Leveraging Machine Learning for Clinical Decision Support
Advances in ML have made it possible to decrease cognitive load in high-stakes cardiology environments via improved predictive capabilities and clinical decision support [63]. ML can forecast hemodynamic or respiratory instability [64], create early warning systems for the detection of sepsis [65•], phenotype heterogeneous diseases like acute respiratory distress syndrome [66•], and interpret echocardiograms [66•]. These tools may implicate the correct diagnosis or therapy sooner than recognized by clinicians, thereby decreasing the cognitive load associated with decision-making [67, 68]. However, the relationship between ML, clinical decision support, cognitive load, and outcomes is complex and understudied. There is a lack of studies that directly assess changes in cognitive load before and after ML implementation [69], despite the field’s growing interest in ML’s impacts on usability, clinical workflows, and decision-making [70]. Concerns about ML’s impact on cognitive load are justified, as even robust algorithms that predict patient decompensation after congenital cardiac surgery result in one alarm per patient per day that must be evaluated by the care team [71•].
Promoting Crisis Resource Management
CRM is the direct response by the healthcare industry to crew resource management in aviation [53]. It has primarily been utilized in surgery, anesthesia, emergency care, and the ICU [72, 73]. CRM focuses on developing the non-technical skills needed for effective teamwork in a crisis, and some of its key principles directly relate to mitigation of excessive cognitive load. For example, CRM’s emphasis on defining roles, sharing mental models, allocating attention wisely, and distributing workload may all impact cognitive load [74] and reduction of cognitive load is an essential element of improving situational awareness and CRM skills [75]. Effective CRM has improved team dynamics and task performance in trauma resuscitation [76] and anesthesia emergencies [77]. Medical trainees who were “high performers” on a simulated clinical examination task were more successful in leveraging CRM to manage excessive cognitive load than those who were “low performers” [78].
Utilizing Simulation
Simulation techniques can be harnessed to recreate clinical environments to assess task performance and cognitive processes in dynamic, realistic circumstances. Pauses and debriefings can decompose complicated tasks (with high overall intrinsic cognitive load) into elemental steps (with lower individual intrinsic cognitive loads), thereby facilitating development of task expertise especially among novice learners [79]. As task expertise develops, encoding learned principles into long-term memory may directly decrease the intrinsic cognitive load of the task when performed in real clinical environments [79]. Furthermore, the simulation laboratory is an ideal environment for testing modifiers of extraneous cognitive load.
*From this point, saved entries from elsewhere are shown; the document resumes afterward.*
@[simp] theorem State.setDrive_clock (s : State) (n : UnitId) (d : Drive) : (s.setDrive n d).clock = s.clock := rfl
@[simp] theorem State.setDrive_choices (s : State) (n : UnitId) (d : Drive) : (s.setDrive n d).choices = s.choices := rfl
@[simp] theorem State.setDrive_pending (s : State) (n : UnitId) (d : Drive) : (s.setDrive n d).pending = s.pending := rfl
@[simp] theorem State.setDrive_profiles (s : State) (n : UnitId) (d : Drive) : (s.setDrive n d).profiles = s.profiles := rfl
@[simp] theorem State.setDrive_directions (s : State) (n : UnitId) (d : Drive) : (s.setDrive n d).directions = s.directions := rfl
@[simp] theorem State.setDrive_extents (s : State) (n : UnitId) (d : Drive) : (s.setDrive n d).extents = s.extents := rfl
@[simp] theorem State.setDrive_channel (s : State) (n : UnitId) (d : Drive) : (s.setDrive n d).channel = s.channel := rfl
@[simp] theorem State.setDrive_jobs (s : State) (n : UnitId) (d : Drive) : (s.setDrive n d).jobs = s.jobs := rfl
@[simp] theorem State.setDrive_arrival (s : State) (n : UnitId) (d : Drive) : (s.setDrive n d).arrival = s.arrival := rfl
@[simp] theorem State.setDrive_slabs (s : State) (n : UnitId) (d : Drive) : (s.setDrive n d).slabs = s.slabs := rfl
@[simp] theorem State.setDrive_fifo (s : State) (n : UnitId) (d : Drive) : (s.setDrive n d).fifo = s.fifo := rfl
@[simp] theorem State.setDrive_search (s : State) (n : UnitId) (d : Drive) : (s.setDrive n d).search = s.search := rfl
@[simp] theorem State.setDrive_quirks (s : State) (n : UnitId) (d : Drive) : (s.setDrive n d).quirks = s.quirks := rfl
@[simp] theorem State.setDrive_remaps (s : State) (n : UnitId) (d : Drive) : (s.setDrive n d).remaps = s.remaps := rfl
@[simp] theorem State.setDrive_queue (s : State) (n : UnitId) (d : Drive) : (s.setDrive n d).queue = s.queue := rfl
@[simp] theorem State.setDrive_strays (s : State) (n : UnitId) (d : Drive) : (s.setDrive n d).strays = s.strays := rfl
@[simp] theorem State.setDrive_hold (s : State) (n : UnitId) (d : Drive) : (s.setDrive n d).hold = s.hold := rfl
@[simp] theorem State.setDrive_flags (s : State) (n : UnitId) (d : Drive) : (s.setDrive n d).flags = s.flags := rfl
@[simp] theorem State.setDrive_link (s : State) (n : UnitId) (d : Drive) : (s.setDrive n d).link = s.link := rfl

@[simp] theorem State.setProfiles_clock (s : State) (n : UnitId) (p : UnitProfiles) : (s.setProfiles n p).clock = s.clock := rfl
@[simp] theorem State.setProfiles_choices (s : State) (n : UnitId) (p : UnitProfiles) : (s.setProfiles n p).choices = s.choices := rfl
@[simp] theorem State.setProfiles_pending (s : State) (n : UnitId) (p : UnitProfiles) : (s.setProfiles n p).pending = s.pending := rfl
@[simp] theorem State.setProfiles_drives (s : State) (n : UnitId) (p : UnitProfiles) : (s.setProfiles n p).drives = s.drives := rfl
@[simp] theorem State.setProfiles_directions (s : State) (n : UnitId) (p : UnitProfiles) : (s.setProfiles n p).directions = s.directions := rfl
@[simp] theorem State.setProfiles_extents (s : State) (n : UnitId) (p : UnitProfiles) : (s.setProfiles n p).extents = s.extents := rfl
@[simp] theorem State.setProfiles_channel (s : State) (n : UnitId) (p : UnitProfiles) : (s.setProfiles n p).channel = s.channel := rfl
@[simp] theorem State.setProfiles_jobs (s : State) (n : UnitId) (p : UnitProfiles) : (s.setProfiles n p).jobs = s.jobs := rfl
@[simp] theorem State.setProfiles_arrival (s : State) (n : UnitId) (p : UnitProfiles) : (s.setProfiles n p).arrival = s.arrival := rfl
@[simp] theorem State.setProfiles_slabs (s : State) (n : UnitId) (p : UnitProfiles) : (s.setProfiles n p).slabs = s.slabs := rfl
@[simp] theorem State.setProfiles_fifo (s : State) (n : UnitId) (p : UnitProfiles) : (s.setProfiles n p).fifo = s.fifo := rfl
@[simp] theorem State.setProfiles_search (s : State) (n : UnitId) (p : UnitProfiles) : (s.setProfiles n p).search = s.search := rfl
@[simp] theorem State.setProfiles_quirks (s : State) (n : UnitId) (p : UnitProfiles) : (s.setProfiles n p).quirks = s.quirks := rfl
@[simp] theorem State.setProfiles_remaps (s : State) (n : UnitId) (p : UnitProfiles) : (s.setProfiles n p).remaps = s.remaps := rfl
@[simp] theorem State.setProfiles_queue (s : State) (n : UnitId) (p : UnitProfiles) : (s.setProfiles n p).queue = s.queue := rfl
@[simp] theorem State.setProfiles_strays (s : State) (n : UnitId) (p : UnitProfiles) : (s.setProfiles n p).strays = s.strays := rfl
@[simp] theorem State.setProfiles_hold (s : State) (n : UnitId) (p : UnitProfiles) : (s.setProfiles n p).hold = s.hold := rfl
@[simp] theorem State.setProfiles_flags (s : State) (n : UnitId) (p : UnitProfiles) : (s.setProfiles n p).flags = s.flags := rfl
@[simp] theorem State.setProfiles_link (s : State) (n : UnitId) (p : UnitProfiles) : (s.setProfiles n p).link = s.link := rfl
Novel decision aids, workflows, and environmental modifiers can be piloted in controlled settings, with cognitive load and task performance closely measured in creative experimental designs [69].
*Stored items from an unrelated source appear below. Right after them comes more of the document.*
-- ==== Sys2Proof/Laws/Work.lean ====
section
/-! SUPPORT. What the pass loop, selection, the Recovery Engine, the separator, the index pulse and the drive events
can do, said once: each is a chain of elementary updates. -/

namespace Sys2Proof.Machine

/-! ### Passes -/

theorem clampOffset_le (steps : Nat) (clamp : Option Nat) (x : Int) : (clampOffset steps clamp x).natAbs ≤ steps := by
  have h := clampTo_range steps x
  unfold clampOffset
  split
  · next c _ =>
    generalize clampTo steps x = y at h
    unfold clampTo
    split
    · omega
    · split <;> omega
  · omega

theorem Profile.passAt_ok {p : Profile} (h : p.Ok) (count : Nat) :
    (p.passAt count).offset.natAbs ≤ 4 ∧ (p.passAt count).strobe.natAbs ≤ 2 := by
  unfold Profile.passAt
  rw [List.getD_eq_getElem?_getD]
  cases e : p.passes[count % p.passes.length]? with
  | none => decide
  | some x => exact h.entries x (List.mem_of_getElem? e)

/-- A pass prepared in a state in range stands in its ranges. -/
theorem State.preparePass_ok {s : State} (h : s.InRange) (n : UnitId) (x : Job) : (s.preparePass n x).Ok where
  position := by
    have hp := (h.profiles n).active.passes
    have := Nat.mod_lt x.passCount hp.1
    simp only [State.preparePass, State.active]
    omega
  requested := (Profile.passAt_ok (h.profiles n).active _).1
  strobe := (Profile.passAt_ok (h.profiles n).active _).2
  actions := State.combined_ok h _
  offset := by
    refine Nat.le_trans (clampOffset_le _ _ _) ?_
    cases hd : (s.drive n).descriptor with
    | none => exact Nat.zero_le _
    | some d =>
      have := (h.drives n).descriptor d hd
      simp only [Descriptor.inRange, decide_eq_true_eq] at this
      simp only [Option.map_some, Option.getD_some]
      omega

theorem Drive.applyPass_ok {d : Drive} (h : d.Ok) {p : Prepared} (hp : p.Ok) (ht : d.state = .tracking) :
    (d.applyPass p).Ok :=
  { h with
    offset := hp.offset
    loop := fun e => absurd ht e
    preparedOk := fun q e => by cases e; exact hp
    waitingLimit := by
      simp only [Drive.applyPass]
      split
      · exact h.waitingLimit
      · omega }

theorem State.passStartCore_evolves (s : State) (n : UnitId) (ht : (s.drive n).state = .tracking) :
    Evolves s (s.passStartCore n).1 := by
  unfold State.passStartCore
  split
  · exact .refl
  · split
    · exact .refl
    · split
      · exact State.endJob_evolves _ _ _
      · next x _ _ =>
        exact .modDriveIn .refl n (fun d => d.applyPass (s.preparePass n x)) fun _ h =>
          Drive.applyPass_ok (h.drives n) (State.preparePass_ok h n x) ht

theorem Job.startReading_ok {x : Job} (h : x.Ok) : x.startReading.Ok := by
  unfold Job.startReading
  split
  · next e =>
    exact { h with
      draining := by
        rw [← h.draining, e]
        exact ⟨fun a => (by cases a), fun a => (by cases a)⟩
      finalized := fun a => by have := h.finalized a; rw [e] at this; cases this }
  · exact h

theorem Job.startPositioning_ok {x : Job} (h : x.Ok) : x.startPositioning.Ok := by
  unfold Job.startPositioning
  split
  · next e =>
    exact { h with
      draining := by
        rw [← h.draining, e]
        exact ⟨fun a => (by cases a), fun a => (by cases a)⟩
      finalized := fun a => by have := h.finalized a; rw [e] at this; cases this }
  · exact h

theorem State.enterTracking_evolves (s : State) (n : UnitId) : Evolves s (s.enterTracking n).1 := by
  unfold State.enterTracking
  have h : Evolves s (s.modDrive n (fun d =>
      { d.enter .tracking with seekErrors := 0, prepared := none, waiting := 0, passStrays := 0 })) :=
    .modDrive .refl n _ fun h =>
      { Drive.enter_ok h .tracking (by decide) with
        loop := fun _ => ⟨rfl, rfl⟩, waitingLimit := Nat.zero_le _, straysLimit := Nat.zero_le _
        errorsLimit := Nat.zero_le _, preparedOk := fun _ e => by cases e }
  split
  · exact (EvolvesIf.modJob h _ _ fun _ _ hx => Job.startReading_ok hx).trans (State.passStartCore_evolves _ n (by simp))
  · exact h.trans (State.passStartCore_evolves _ n (by simp))

/-! ### Selection -/

theorem oldest_mem (s : State) : ∀ (l : List JobIx) (j : JobIx), s.oldest l = some j → j ∈ l
  | [], j, h => by simp [State.oldest] at h
  | m :: rest, j, h => by
    unfold State.oldest at h
    split at h
    · cases h; simp
    · next k hk =>
      split at h
      · cases h; simp
      · cases h; exact List.mem_cons_of_mem _ (oldest_mem s rest _ hk)

theorem mem_queuedJobs (s : State) (n : UnitId) (c) (j) : j ∈ s.queuedJobs n c ↔ ∃ x, s.job j = some x ∧ x.unit = n ∧
    x.state = .queued ∧ x.cls = c := by
  simp only [State.queuedJobs, List.mem_filter, List.mem_finRange, true_and]
  cases s.job j with
  | none => simp
  | some x => simp [and_assoc]

theorem nearest_sub (s : State) (c d) (l : List JobIx) : ∀ j, j ∈ s.nearest c d l → j ∈ l := by
  intro j h; simp only [State.nearest, List.mem_filter] at h; exact h.1.1

theorem select_queued (s : State) (n : UnitId) (j) (dir) (h : s.select n = some (j, dir)) : ∃ x, s.job j = some x ∧
    x.unit = n ∧ x.state = .queued := by
  have key : ∀ c, j ∈ s.queuedJobs n c → ∃ x, s.job j = some x ∧ x.unit = n ∧ x.state = .queued := fun c hm => by
    obtain ⟨x, a, b, c, _⟩ := (mem_queuedJobs s n c j).1 hm; exact ⟨x, a, b, c⟩
  unfold State.select at h
  dsimp only at h
  split at h
  · next k hk => cases h; exact key _ (oldest_mem _ _ _ hk)
  · split at h
    · next k hk => cases h; exact key _ (nearest_sub _ _ _ _ _ (oldest_mem _ _ _ hk))
    · cases ho : s.oldest (s.nearest ((s.drive n).cylinder.getD 0) s.directions[n].reverse (s.queuedJobs n .bulk))
        with
      | none => rw [ho] at h; cases h
      | some k => rw [ho] at h; cases h; exact key _ (nearest_sub _ _ _ _ _ (oldest_mem _ _ _ ho))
Optimizing Human Factors and System Engineering
HFs and systems engineering (SE) encompass frameworks for understanding how humans interact with elements of their environment within a broader system (or systems) of care delivery [80]. Core elements of HF/SE relate to system design, including but not limited to considerations for how humans use and interact with different elements of their environment to optimize system performance (i.e., decision-making and care delivery). Poor environmental design, or at least lack of attention to environmental design, can induce significant extraneous cognitive load that negatively impacts user performance in the complex socio-technical healthcare system. In cardiology acute care settings, constant interruptions by patient monitor alarms, phone calls, paging alerts, and ambient noise can contribute to excessive cognitive load and medical errors [81]. Many of these interruptions are modifiable, for example, through systems that more intelligently triage alerts [82] and minimize noise pollution [83]. These types of interventions may have positive impacts on working memory capacity [84], thereby mitigating the impacts of excessive cognitive load to improve performance.
Conclusion
Effective performance and learning in high-stakes cardiology environments require providers to have a working understanding of cognitive load. Cognitive load is based on the principle that working memory resources are finite and that excessive intrinsic and/or extraneous load can overwhelm working memory capacity and compromise performance. Given the negative impacts on providers, patients, and health systems, significant attention should be paid toward evaluating and reducing cognitive load in high-stakes cardiology environments and medicine more generally. Multiple techniques exist for measuring cognitive load, each with strengths and drawbacks, and a multipronged approach of applying multiple modalities for measurement may holistically reflect cognitive load and its impact on providers. Numerous strategies may decrease cognitive load, including increasing automation, improving visualization, leveraging ML, promoting CRM, utilizing simulation, and optimizing HF/SE. Lessons learned from other industries can inform the implementation of these and other strategies, which will need to be undertaken in combination to decrease excessive cognitive load in medicine. Stakeholders must be aware of cognitive load as a potential threat to safe care delivery, task performance, and learning in high-stakes cardiology environments. Only by recognizing the magnitude and key drivers of excessive cognitive load in our work environments can we employ creative thinking and aggressive mitigation strategies to benefit patients and providers.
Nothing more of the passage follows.